TO DO:
Repeat exactly every line that comes at or after the line containing "they stand for", through the end of the entries below.

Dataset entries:
# # # #

-- ==== Sys2Proof/Certificates/Slice0/Obligations.lean ====
section
/-! DEFINITION. The statements about the machine, for the provers. The vocabulary is Sys2Proof/Safety.lean's:
`Completes i s ic regs cs requests stored` says that `exec i s` answers a next state, what that state's IC, registers,
CS, requests and stored words are, and that everything else is as it was. -/

open Sys2Proof Sys2Proof.Machine Sys2Proof.Claims

/-! ### Encoding and the step -/

/-- A step that is not halted, and recognises no interrupt or stands directly after a BEX, runs the instruction that the
words at IC decode to, on the state after they are read (30_encoding.md R171, R172, R179), and ends it: the enable of an
earlier ENBL (60_exceptions.md R626), the release of the bits held since before the step (R627). The instruction after a
BEX runs with any interrupt pending (43_jump_branch.md R348; log 29). -/
def Obligations.StepRunsDecodedInstruction : Prop :=
  ∀ (s : State) (w0 w1 : Word) (i : Instr) (e1 e2 t : State),
    let e := { s.applyEvents with atExecutive := false }
    e.halted = false → s.applyEvents.atExecutive = true ∨ e.recognised = none → e.fetchWord e.ic = (.ok w0, e1) →
    (if isLong w0 = true then e1.fetchWord (e.ic + 1) = (.ok w1, e2) else e2 = e1) →
    decode w0 w1 = some i → exec i e2 = .next t →
    wellFormed i = true ∧
    step s = .next { t with
      inten := t.inten || (e.endly && t.endly)
      endly := t.endly && !e.endly
      pihold := t.pihold &&& ~~~e.pihold }

/-- A few words, one of each format and of each family, decode to the instructions they stand for
(30_encoding.md R173 to R178). -/
def Obligations.SampleWordsDecode : Prop :=
  decode 0x0110 0x0000 = some (.lb 13 0x10) ∧ decode 0x4005 0x0000 = some (.lbx 12 5) ∧
  decode 0x4A31 0xFFFE = some (.aim 3 0xFFFE) ∧ decode 0x8112 0x0000 = some (.lr 1 2) ∧
  decode 0x823F 0x0000 = some (.lisp 3 16) ∧ decode 0x6031 0x0000 = some (.sll 1 4) ∧
  decode 0x8012 0x1000 = some (.l 1 0x1000 2) ∧ decode 0x74FE 0x0000 = some (.br 0xFE) ∧
  decode 0x9010 0x1000 = some (.st 1 0x1000 0) ∧ decode 0xA3F0 0x1000 = some (.incm 16 0x1000 0) ∧
  decode 0xC502 0x0000 = some (.mr 0 2) ∧ decode 0xE412 0x1000 = some (.xor 1 0x1000 2) ∧
  decode 0xF410 0x1000 = some (.cbl 1 0x1000 0) ∧ decode 0x5A12 0x0000 = some (.svbr 1 2) ∧
  decode 0x4831 0xA000 = some (.xio 3 0xA000 1) ∧ decode 0x7702 0x0000 = some (.bex 2) ∧
  decode 0x7712 0x0000 = none ∧ decode 0xFF00 0x0000 = some .nop ∧ decode 0xFFFF 0x0000 = some .bpt ∧
  decode 0xFF01 0x0000 = none ∧ decode 0x6400 0x0000 = none

/-- Decoding the words of any well-formed instruction gives it back, with every operand at every value
(30_encoding.md R173 to R178, R196 to R209, R216). -/
def Obligations.EncodedInstructionsDecode : Prop :=
  ∀ i : Instr, wellFormed i = true → decodeWords (encode i) = some i

/-- Words that decode to an instruction are the words of that instruction, and it is well-formed: a word has one
meaning and no bit of it is dropped (30_encoding.md R172, R179, R211). -/
def Obligations.DecodedWordsEncode : Prop :=
  ∀ (w0 w1 : Word) (i : Instr), decode w0 w1 = some i →
    wellFormed i = true ∧ encode i = if isLong w0 then [w0, w1] else [w0]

# # # #

SOLUTION FOR THIS PROBLEM:
/-- A few words, one of each format and of each family, decode to the instructions they stand for
(30_encoding.md R173 to R178). -/
def Obligations.SampleWordsDecode : Prop :=
  decode 0x0110 0x0000 = some (.lb 13 0x10) ∧ decode 0x4005 0x0000 = some (.lbx 12 5) ∧
  decode 0x4A31 0xFFFE = some (.aim 3 0xFFFE) ∧ decode 0x8112 0x0000 = some (.lr 1 2) ∧
  decode 0x823F 0x0000 = some (.lisp 3 16) ∧ decode 0x6031 0x0000 = some (.sll 1 4) ∧
  decode 0x8012 0x1000 = some (.l 1 0x1000 2) ∧ decode 0x74FE 0x0000 = some (.br 0xFE) ∧
  decode 0x9010 0x1000 = some (.st 1 0x1000 0) ∧ decode 0xA3F0 0x1000 = some (.incm 16 0x1000 0) ∧
  decode 0xC502 0x0000 = some (.mr 0 2) ∧ decode 0xE412 0x1000 = some (.xor 1 0x1000 2) ∧
  decode 0xF410 0x1000 = some (.cbl 1 0x1000 0) ∧ decode 0x5A12 0x0000 = some (.svbr 1 2) ∧
  decode 0x4831 0xA000 = some (.xio 3 0xA000 1) ∧ decode 0x7702 0x0000 = some (.bex 2) ∧
  decode 0x7712 0x0000 = none ∧ decode 0xFF00 0x0000 = some .nop ∧ decode 0xFFFF 0x0000 = some .bpt ∧
  decode 0xFF01 0x0000 = none ∧ decode 0x6400 0x0000 = none

/-- Decoding the words of any well-formed instruction gives it back, with every operand at every value
(30_encoding.md R173 to R178, R196 to R209, R216). -/
def Obligations.EncodedInstructionsDecode : Prop :=
  ∀ i : Instr, wellFormed i = true → decodeWords (encode i) = some i

/-- Words that decode to an instruction are the words of that instruction, and it is well-formed: a word has one
meaning and no bit of it is dropped (30_encoding.md R172, R179, R211). -/
def Obligations.DecodedWordsEncode : Prop :=
  ∀ (w0 w1 : Word) (i : Instr), decode w0 w1 = some i →
    wellFormed i = true ∧ encode i = if isLong w0 then [w0, w1] else [w0]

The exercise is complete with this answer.